Personal information
- Full name: Osama Malik
- Date of birth: 30 September 1990 (age 34)
- Place of birth: Adelaide, Australia
- Height: 1.85 m (6 ft 1 in)
- Position(s): Defensive midfielder, centre-back

Youth career
- 0000–2003: Croydon Kings
- 2003–2005: West Adelaide
- 2006–2008: Adelaide Raiders
- 2008–2009: Adelaide United

Senior career*
- Years: Team / Apps / (Gls)
- 2006: Croydon Kings / 6 / (0)
- 2007–2008: Adelaide Raiders / 37 / (12)
- 2008–2009: Adelaide United / 0 / (0)
- 2009: Adelaide Galaxy / 4 / (1)
- 2009–2011: North Queensland Fury / 23 / (0)
- 2011–2016: Adelaide United / 95 / (2)
- 2016–2019: Melbourne City / 57 / (0)
- 2019: Al-Batin / 8 / (0)
- 2019–2022: Perth Glory / 34 / (0)
- 2022–2023: Odisha / 15 / (0)
- Total:  / 279 / (15)

International career^{‡}
- 2009: Australia U20 / 5 / (0)

= Osama Malik =

Australian soccer player

Osama "Ozzie" Malik (أسامة ملك; born 30 September 1990) is an Australian professional footballer who plays as a defensive midfielder or centre-back.

==Club career==
Malik signed for Adelaide United's youth squad at the commencement of the A-League 2008–09 season. Prior to this he had been plying his trade for local clubs Croydon Kings and Adelaide Raiders where he made his senior debut at the age of 17. In early 2008, Malik spent two weeks on trial at Italian club Torino.
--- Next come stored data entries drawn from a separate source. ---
/-- Scale records of the tensors that the closing step wrote, and of those that a veto cuts (R309 to R311). -/
def State.scaleBoundary (s : State) (u : Nat) : State :=
  let svf := (s.job.uses.filter (fun e => e.2.svf)).map (·.1)
  let cuts := s.vetoCuts u
  let s := forEach ((s.job.uses.filter (fun e => e.2.written)).map (·.1) ++ cuts).eraseDups s (fun s id =>
    match s.tensor id, s.scaleAddr id with
    | some x, some a =>
      let r := s.scaleRec id
      let w := s.use id
      if scaleOk r then
        let (r', fell) := if w.written then scaleUpdate r w.amax (w.cut || cuts.contains id) x.desc u else scaleCut r u
        let s := s.putMem a r'
        if fell then (s.bump F.HUB_CNT_SCALECUT_COUNT 1).event F.HUB_STEPEVT_CUT else s
      else s
    | _, _ => s)
  { s with job := { s.job with uses := [], svfPrev := svf, vetoed := s.job.vetoed.filter (fun v => decide (u ≤ v)) } }

/-- The gain entries of columns that clipped under a float input, in both banks (R310). -/
def State.gainBoundary (s : State) (t a : Nat) : State :=
  let cols := (s.arr t a).clipped
  let s := forEach cols s (fun s j =>
    let lower (s : State) (b : Nat) : State :=
      let c := s.physCol t a b j
      let r := if b = 0 then R.ARR_GAIN0 t a (c / 16) else R.ARR_GAIN1 t a (c / 16)
      let g := s.gainCode t a b c
      if g = 0 then s else s.wr r (putBits (s.rd r) (2 * (c % 16) + 1) (2 * (c % 16)) (g - 1))
    let any := (List.range 2).any (fun b => s.gainCode t a b (s.physCol t a b j) != 0)
    let s := lower (lower s 0) 1
    if any then s.bump (F.ARR_CNT_GAINCUT_COUNT t a) 1 else s)
  s.putArr t a { s.arr t a with clipped := [] }

/-- The spares that a rewrite has programmed go LIVE at the boundary, DEAD ones apart (R196), and the changed entries are
recorded (R558). -/
def State.sparesLive (s : State) (t a b : Nat) : State :=
  let x := s.arr t a
  let k := x.bank b
  let live := k.spareReady.filter (fun n => !bit (s.remapEntry t a b n) 29)
  let s := s.putArr t a (x.setBank b { k with spareReady := [] })
  let s := forEach live s (fun s n => s.putRemap t a b n (putBits (s.remapEntry t a b n) 30 30 1))
  if live.isEmpty then s else s.saveRemap t a b

/-- An array's swap (R184, R147, R196, R551): the former idle bank becomes active. In digital forward mode only the digital
copy that is current changes (R188). -/
def State.swapArray (s : State) (t a : Nat) : State :=
  let b := 1 - s.active t a
  let s := s.setFld (F.ARR_STAT_ACTIVE t a) b
  if s.dfwd then s
  else
    let s := if s.fld (F.ARR_CALSTAT_STATE t a) = 2 then s.applyTrims t a b
      else
        let q := s.fld (F.ARR_QCALI_QCAL t a)
        (s.setFld (F.ARR_QCALI_QCAL t a) (s.fld (F.ARR_QCAL_QCAL t a))).setFld (F.ARR_QCAL_QCAL t a) q
    let s := s.setFld (F.ARR_QAVG_QAVG t a) (s.fld (F.ARR_QCAL_QCAL t a))
    let s := ((s.endRewrite t a).sparesLive t a 0).sparesLive t a 1
    let x := s.arr t a
    let back := x.out && x.passed && !x.condemned && (x.bank b).unspared.isEmpty && (s.placement t a).isSome
    let s := s.putArr t a { x with out := x.out && !back, passed := x.passed && !back, cover := [] }
    let s := if back then s.setFlag (F.ARR_STAT_INSVC t a) true else s
    s.activeFactors t a

/-- The columns that the DPA covers in every array from here on, and the budgets of the banks that are active (R196, R226). -/
def State.coverAll (s : State) : State :=
  forEach allArrays s (fun s k => (s.startCover k.1 k.2 (s.coverCols k.1 k.2)).budget k.1 k.2)

/-- The bank swap at a boundary in every array of the device (R184, R40), with the copies that a veto left for it (R378). -/
def State.swapAll (s : State) : State :=
  let s := forEach allArrays { s with ens := { s.ens with swapDue := none } } (fun s k => s.swapArray k.1 k.2)
  let s := if s.job.copyDue then ({ s with job := { s.job with copyDue := false } } : State).copyCopies else s
  s.coverAll

/-- Accepted trims that no swap has brought into effect take effect at the boundary (R555). -/
def State.otherTrims (s : State) : State :=
  forEach ((s.arrs.map (·.1)).filter (fun k => s.fld (F.ARR_CALSTAT_STATE (k / 8) (k % 8)) == 2)) s (fun s k =>
    s.applyTrims (k / 8) (k % 8) (s.active (k / 8) (k % 8)))

/-- Values of parameters held in memory take effect under the swap policy (R180, R383). -/
def State.applyMem (s : State) (u : Nat) : State :=
  let v := if s.chart.lag1 then u + 1 else u
  let now := s.job.memNew.filter (fun e => e.1 / 2 ^ 48 == v % 2)
  let s : State := { s with job := { s.job with memNew := s.job.memNew.filter (fun e => e.1 / 2 ^ 48 != v % 2) } }
  forEach now s (fun s e => match e.2 with
    | some w => s.putParam (e.1 % 2 ^ 48) w
    | none => s)

/-- Full redundancy at a boundary (R565). -/
def State.redBoundary (s : State) (t : Nat) : State :=
  let x := s.tile t
  let left := max (s.fld (F.TIL_REDSTAT_LEFT t) - 1) x.redWant
  let s := s.putTileRec t { x with redWant := 0 }
  if left = 0 then s.wr (R.TIL_REDSTAT t) 0
  else s.wr (R.TIL_REDSTAT t) (pack [(31, 1), (16, t ^^^ 1), (0, left)])

/-- A tile's calibration point (R557): set where every array's calibration after a refresh request is complete. -/
def State.calPoint (s : State) (t : Nat) : State :=
  let x := s.tile t
  let done := (List.range 8).all (fun a => !(s.arr t a).refresh && s.fld (F.ARR_CALSTAT_STATE t a) != 1
    && s.fld (F.ARR_CALSTAT_STATE t a) != 3)
  if x.calWant && done then
    let s := s.putTileRec t { x with calWant := false }
    match s.junction t with
    | some v => s.setFld (F.TIL_CALPT_TEMP t) (inUnits ((v : ℚ) / 16 - 1024))
    | none => s
  else s

/-- Watcher states as bytes: μ and count of each, 8 bytes (DESIGN CHOICE, log 20). -/
def State.watchBytes (s : State) : List Byte :=
  (List.range s.chart.watchers.length).flatMap (fun i => leBytes 4 (s.watchOf i).mu.toNat ++ leBytes 4 (s.watchOf i).count)

/-- The scale records as bytes, in the order of their region. -/
def State.scaleBytes (s : State) : List Byte := s.chart.scaledIds.flatMap s.scaleRec

/-- A checkpoint of a step is due by the charter's interval (R482). -/
def Charter.ckAt (c : Charter) (u : Nat) : Bool := c.ckInterval != 0 && decide (c.ckFirst ≤ u) && (u - c.ckFirst) % c.ckInterval == 0

/-- A checkpoint of the closing step is due (R482, R483). -/
def State.ckDue (s : State) (u : Nat) : Bool :=
  s.chart.ckAt u || !s.hal.ckWant.isEmpty || s.hal.ckNext

/-- The copy of a checkpoint at the boundary that closes a step (R483): it streams at once where the step is committed
already, waits for the outcome, or moves on after a veto. -/
def State.ckBoundary (s : State) (u : Nat) : State :=
  if s.ckDue u then
    let c : Ckpt := { step := u, accs := s.hal.ckWant, scales := s.scaleBytes, watch := s.watchBytes }
    let s := if s.outcomeOf u && s.job.outKind == 1 then s
      else s.setPair F.HAL_CKSTEP_LO_STEP F.HAL_CKSTEP_HI_STEP u
    if s.outcomeOf u then
      if s.job.outKind = 0 then
        let s := match s.region 18 0xFFFF with
          | some g => s.putMem g.addr (c.scales ++ c.watch)
          | none => s
        ({ s with hal := { s.hal with ckWant := [], ckNext := false } } : State).ckBegin c
      else { s with hal := { s.hal with ckNext := s.hal.ckNext || s.hal.ckWant.isEmpty } }
    else
      let s := match s.region 18 0xFFFF with
        | some g => s.putMem g.addr (c.scales ++ c.watch)
        | none => s
      { s with hal := { s.hal with ckWant := [], ckNext := false, ckStaged := some c } }
  else s

/-- What recovery restores, as it stands when HUB_STEP takes a value (R588). -/
def State.keep (s : State) (v : Nat) : State :=
  { s with job := { s.job with kept := s.job.kept ++ [(v, s.scaleBytes, s.job.watch, s.job.svfPrev)] } }

/-- A STOP that is due halts the job at its boundary (R472). -/
def State.stopJob (s : State) : State :=
  match s.job.stop with
  | some (acc, _) =>
    let c := s.job.ctx
    let s : State := { s with job := { s.job with running := false, stop := none, phase := .backward, want := none } }
    let s := (s.setFld F.HUB_STEPSTAT_PHASE 0).setFld (F.CTX_STAT_STATE c) (b2n (s.flag (F.HAL_CTRL_EN c)))
    s.dropCredits.complete acc 0
  | none => s

/-- A step that is complete is the replay of a job context that was a suspect (R606); one that was terminated meanwhile stays so
(R604). -/
def State.replayed (s : State) : State :=
  if s.job.suspect && s.job.fault.isNone then
    let s : State := { s with job := { s.job with suspect := false, hungAt := none } }
    if s.fld (F.CTX_STAT_STATE s.job.ctx) = 4 then s.cleared s.job.ctx 4 else s.cleared s.job.ctx 2
  else s

/-- The boundary that closes step u, with the bank swap, unless it is still owed (R593), and the boundary updates (R40,
R184, R309, R316, R565). -/
def State.boundary (s : State) (u : Nat) (swap : Bool) : State :=
  let s := s.endHold.replayed
  let stop := s.stopDue u
  let s := s.scaleBoundary u
  let s := forEach s.myPlacements s (fun s p => s.gainBoundary p.tile p.array)
  let s : State := { s with job := { s.job with watched := false }, ens := { s.ens with swapDue := none } }
  let s := forEach s.chart.watchers.zipIdx s (fun s (w : Watcher × Nat) => s.watchStep w.2 w.1)
  let s := ((if swap then s.swapAll else s).otherTrims.applyMem u).ckBoundary u
  let ts := (s.tiles.filter (fun e => e.2.redWant != 0 || s.fld (F.TIL_REDSTAT_LEFT e.1) != 0)).map (·.1)
  let s := forEach ts s (fun s t => s.redBoundary t)
  let s := forEach ((s.tiles.filter (fun e => e.2.calWant)).map (·.1)) s (fun s t => s.calPoint t)
  let loss := ((pairSum .saturate Pair.zero (s.job.losses.map ofPairBits)).run 0).1
  let s : State := { s with job := { s.job with stepLoss := pairBits loss, losses := [], nextF := 0, nextB := 0, touched := [], bases := [] } }
  let s := (s.keep (u + 1)).setPair F.HUB_STEP_LO_STEP F.HUB_STEP_HI_STEP (u + 1)
  let s := s.setFld F.HUB_STEPSTAT_GBUF (b2n s.chart.gbuf * ((u + 1) % 2))
  let s := match s.gov.lastStep with
    | some t => s.setFld F.GOV_STEPPER_TIME (min (2 ^ 32 - 1) (s.osc - t))
    | none => s
  let s : State := { s with gov := { s.gov with lastStep := some s.osc } }
  if stop then s.stopJob else s

/-- The swap that closes step u ordered: it goes into the state record, and takes place once the standby holds a record that
includes it (R47). -/
def State.orderSwap (s : State) (u : Nat) (go : State → State) : State :=
  let s : State := { s with ens := { s.ens with swapDue := some u } }
  if s.recordHeld then go s else s

/-- The step has ended on this device: both halves have run every item. -/
def State.stepEnded (s : State) : Bool :=
  s.mayIssue && s.job.item.isNone && s.job.want.isNone && s.job.nextF == s.chart.micro && s.job.nextB == s.chart.micro

/-- STEP_BOUNDARY (R181, R182, R40, R47, R570, R593): the ensign orders the boundary, unless something holds it. -/
def execStepBoundary (s : State) : Outcome :=
  act s fun s =>
    let s := s.completeItem
    let ready := s.myPlacements.all s.bankReady
    if s.job.oweSwap then
      if !s.mayOrder then s
      else if ready then
        s.orderSwap s.step (fun s => ({ s with job := { s.job with oweSwap := false } } : State).endHold.swapAll)
      else s.holdBoundary ready
    else if s.job.resumed then
      if s.mayOrder && s.myPlacements.all s.activeReady then ({ s with job := { s.job with resumed := false } } : State).endHold else s
    else if s.stepEnded then
      let ts := s.stopTests
      let s := if ts.isEmpty then s else s.holdTests ts
      if !s.boundaryReady s.step then s.holdBoundary ready
      else if ts.isEmpty then s.orderSwap s.step (fun s => s.boundary s.step true)
      else s.endHold
    else s

/-! ### Feeds (R478 to R481) -/

/-- Micro-batches whose F item has completed, counted as descriptors are (R479). -/
def State.consumedMb (s : State) : Nat := s.step * s.chart.micro + s.job.nextF

/-- A feed ring's next descriptor, number g, copied or found wrong (R479, R480). -/
def State.copyFeed (s : State) (f : Feed) (g : Nat) : State :=
  let size := 2 ^ s.fld (F.HAL_FDSIZE_LOG2 f.ring)
  let cons := s.fld (F.HAL_FDCONS_COUNT f.ring)
  let d := s.hostBytes (s.pair (F.HAL_FDBASE_LO_ADDR f.ring) (F.HAL_FDBASE_HI_ADDR f.ring) + 16 * (cons % size)) 16
  let wait (s : State) : State := { s with hal := { s.hal with feedErr := (f.ring :: s.hal.feedErr).eraseDups } }
  let (hit, s) := s.inject 0x1E f.ring 0 0 0
  if leAt d 8 4 != f.mbbytes then wait (s.event (F.HAL_FDEVT_LENERR f.ring))
  else if hit || leAt d 12 4 != g % 2 ^ 32 then wait (s.event (F.HAL_FDEVT_SEQERR f.ring))
  else
    let s := match s.chart.regions[f.region]? with
      | some r => s.putMem (r.addr + g % f.slots * f.mbbytes) (s.hostBytes (leAt d 0 8) f.mbbytes)
      | none => s
    s.setFld (F.HAL_FDCONS_COUNT f.ring) (cons + 1)

/-- FEED_DESCRIPTOR_COPY (R479): the next descriptor of a feed ring. -/
def execFeedDescriptorCopy (ring : Nat) (s : State) : Outcome :=
  act s fun s =>
    match s.myFeeds.find? (fun f => f.ring == ring) with
    | some f =>
      let cons := s.fld (F.HAL_FDCONS_COUNT ring)
      let done := s.consumedMb
      let d := (cons + 2 ^ 32 - done % 2 ^ 32) % 2 ^ 32
      if s.linkUp && s.fld (F.HAL_FDSIZE_LOG2 ring) != 0 && cons != s.fld (F.HAL_FDPROD_COUNT ring)
          && decide (d < f.slots) && !s.hal.feedErr.contains ring && s.job.rolling.isNone then
        s.copyFeed f (done + d)
      else s
    | none => s

/-! ### PN4 data-gradient images (R313, R314) -/

/-- A value rounded to BF16. -/
def roundBF (v : FVal) : Cnt FVal := do
  let (w, _) ← convFloat fmtBF16 .saturate v
  pure (decodeFloat fmtBF16 w)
Adelaide United manager Aurelio Vidmar called up Osama to the first team squad as a replacement for injured striker Paul Agostino for the FIFA Club World Cup. There, Malik made his professional debut on 14 December 2008 in the match against Gamba Osaka, replacing Cristiano in the 77th minute.
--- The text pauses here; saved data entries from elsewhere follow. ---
/-- Delivery in flow order (R437). -/
def State.arriveLocal (s : State) (m : Msg) : State :=
  let k := 8 * m.src + m.cls
  let e := lookup (fun _ => 0) s.fab.rx k
  let d := (m.flow + 2 ^ 32 - e) % 2 ^ 32
  if d = 0 then
    let s : State := { s with fab := { s.fab with rx := store (fun _ => 0) s.fab.rx k ((e + 1) % 2 ^ 32) } }
    ((s.deliver m).releaseFlow (s.fab.held.length + 1) k).rbackCheck
  else if 2 ^ 31 ≤ d then s.bump F.FAB_CNT_DUP_COUNT 1
  else
    let s := ({ s with fab := { s.fab with held := s.fab.held ++ [m] } } : State).bump F.FAB_CNT_REORDER_COUNT 1
    let (hit, s) := s.inject 0x0F 0 0 0 m.acc
    if hit then s.gapFault m.acc else s

/-- A message discarded under R431 or R441. -/
def State.hopDrop (s : State) (p : Nat) (m : Msg) : State :=
  ((s.bump F.FAB_CNT_HOPDROP_COUNT 1).event F.FAB_EVT_HOPS).fabricFault 0x3 p m.acc

/-- The payload CRC at a message's destination holds (R430, R433). -/
def payloadOk (b : List Byte) (m : Msg) : Bool := leAt b (32 + m.payload.length) 4 == (crc32c m.payload).toNat

/-- A message discarded for its payload CRC (R433). -/
def State.payloadFault (s : State) (p acc : Nat) : State :=
  ((s.bump F.FAB_CNT_PCRC_COUNT 1).event F.FAB_EVT_PCRC).fabricFault 0x3 p acc

/-- A whole message looked at by this hop (R433, R439, R441). A link-local one goes no further (R446): what it announces is the
command DISCOVERY_ANNOUNCEMENT. -/
def State.arrive (s : State) (p : Nat) (b : List Byte) : State :=
  let m := msgOf b (Machine.slice b 32 (leAt b 20 4))
  if leAt b 28 4 != (crc32c (b.take 28)).toNat then s.fabricFault 0x3 p 0
  else if 5 ≤ m.cls % 8 then s.bump F.FAB_CNT_HOPDROP_COUNT 1
  else if m.linkLocal then
    if payloadOk b m then s.deliver m else s.payloadFault p m.acc
  else if !s.flag F.FAB_DEVNUM_VALID then s
  else if m.dest = s.devNum then
    let (hit, s) := s.inject 0x0D 0 0 0 m.acc
    if hit || !payloadOk b m then s.payloadFault p m.acc else s.arriveLocal m
  else
    let (hit, s) := s.inject 0x10 0 0 0 m.acc
    if hit || m.hops == 0 then s.hopDrop p m else s.emit { m with hops := m.hops - 1 } false

/-- FABRIC_MESSAGE (R433, R437, R439 to R444): the oldest message that a port has received whole. -/
def execFabricMessage (p : Nat) (s : State) : Outcome :=
  act s fun s =>
    let x := s.port p
    match x.whole with
    | [] => s
    | b :: bs => (s.putPort p { x with whole := bs }).arrive p b

/-- FLOW_GAP_TIMEOUT (R437): the gap of a flow has stayed open for 1 ms. -/
def execFlowGapTimeout (src cls : Nat) (s : State) : Outcome :=
  act s fun s =>
    match s.fab.held.find? (fun m => m.src == src && m.cls == cls) with
    | some m => s.gapFault m.acc
    | none => s

/-- UNREACHABLE_TIMEOUT (R444): messages have waited 40 µs, and stay held. -/
def execUnreachableTimeout (s : State) : Outcome :=
  act s fun s =>
    match s.fab.wait with
    | m :: _ => (s.event F.FAB_EVT_UNREACH).fabricFault 0x9 0 m.acc
    | [] => s

/-! ### Discovery (R445 to R452) -/

/-- A discovery with the announcements of every other device in the graph, each with the port it first arrived on (R445
to R449). -/
def State.discover (s : State) (others : List (Nat × GraphNode)) : State :=
  let n := s.announcement s.nominee
  let others := others.filter (fun v => v.2.serial != mySerial)
  let g := n :: others.map (·.2)
  let root := ((least (g.filterMap (·.nominee))).getD ((least (g.map (·.serial))).getD 0))
  let s := s.flood none n
  let s := forEach others s (fun s v => s.flood (some v.1) v.2)
  let s := s.setPair F.FAB_ROOT_LO_SERIAL F.FAB_ROOT_HI_SERIAL root
  let s := s.wr R.FAB_DEVNUM 0
  let table := ((g.find? (fun v => v.nominee == some root)).map (·.table)).getD []
  let s : State := { s with fab := { s.fab with tx := [], rx := [], held := [], graph := g, numbers := [], table } }
  if root = mySerial then
    let s := (s.setFld F.FAB_EPOCH_EPOCH (s.fld F.FAB_EPOCH_EPOCH + 1)).event F.FAB_EVT_DISC
    s.rebuild g
  else s

/-- The ensign loads a flash charter after the boot discovery (R650 step 9), or once a Steward holds the token (R43). -/
def State.flashLoad (s : State) : State :=
  if s.sec.bootLoad && s.flag F.FAB_DEVNUM_VALID && s.ens.up != 0 then
    let s : State := { s with sec := { s.sec with bootLoad := false } }
    (s.loadCharter (s.memBytes Config.flashCharterAddr s.sec.bootCharter)).2
  else s

/-- DISCOVERY (R445 to R449). -/
def execDiscovery (others : List (Nat × GraphNode)) (s : State) : Outcome := act s fun s => (s.discover others).flashLoad

/-- DISCOVERY_ANNOUNCEMENT (R446, R452): it is forwarded once; after discovery the root numbers a device that it did not
know. -/
def execDiscoveryAnnouncement (p : Nat) (n : GraphNode) (s : State) : Outcome :=
  act s fun s =>
    if !s.portUp p || s.fab.graph.contains n || n.serial == mySerial then s
    else
      let s : State := { s with fab := { s.fab with graph := putNode s.fab.graph n } }
      let s := s.flood (some p) n
      if s.isRoot then s.rebuild s.fab.graph else s

/-- TABLE_SET (R449, R453): number, epoch and tables from the root. -/
def execTableSet (root : W16) (num : W16) (epoch : W32) (grp mem : List W32) (s : State) : Outcome :=
  act s fun s => (s.tableSet root.toNat num.toNat epoch.toNat grp mem).flashLoad

/-- DCTRL_START (R445): a charter that is loaded refuses it; otherwise a discovery runs. -/
def execDctrlStart (others : List (Nat × GraphNode)) (s : State) : Outcome :=
  hostReg R.FAB_DCTRL s fun s => if s.fld F.HUB_CHSTAT_STATE = 2 then s.event F.FAB_EVT_DREFUSE else s.discover others

/-- PORT_LOSS_REPORT (R451): the root drops the link of a device's port and redistributes the tables. -/
def execPortLossReport (serial : W64) (port : Nat) (s : State) : Outcome :=
  act s fun s =>
    if !s.isRoot then s
    else
      let far := ((nodeOf s.fab.graph serial.toNat).bind (fun v => v.links.find? (fun l => l.1 == port))).map (·.2)
      let cut (v : GraphNode) : GraphNode :=
        if v.serial = serial.toNat then { v with links := v.links.filter (fun l => l.1 != port) }
        else if far.map (·.1) = some v.serial then { v with links := v.links.filter (fun l => some l.1 != far.map (·.2)) }
        else v
      s.rebuild (s.fab.graph.map cut)

end Sys2Proof.Machine
end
On 3 June 2009, Malik signed a one-year deal with the North Queensland Fury as an under-21 player after playing most of the last year at Adelaide Galaxy.

For the 2011–12 season, Malik signed with Adelaide United and manager Rini Coolen. However, on 17 May 2011 Adelaide United approached North Queensland Fury asking for an early release, which was granted, allowing Malik to play for Adelaide United for the remainder of the 2010–11 Season.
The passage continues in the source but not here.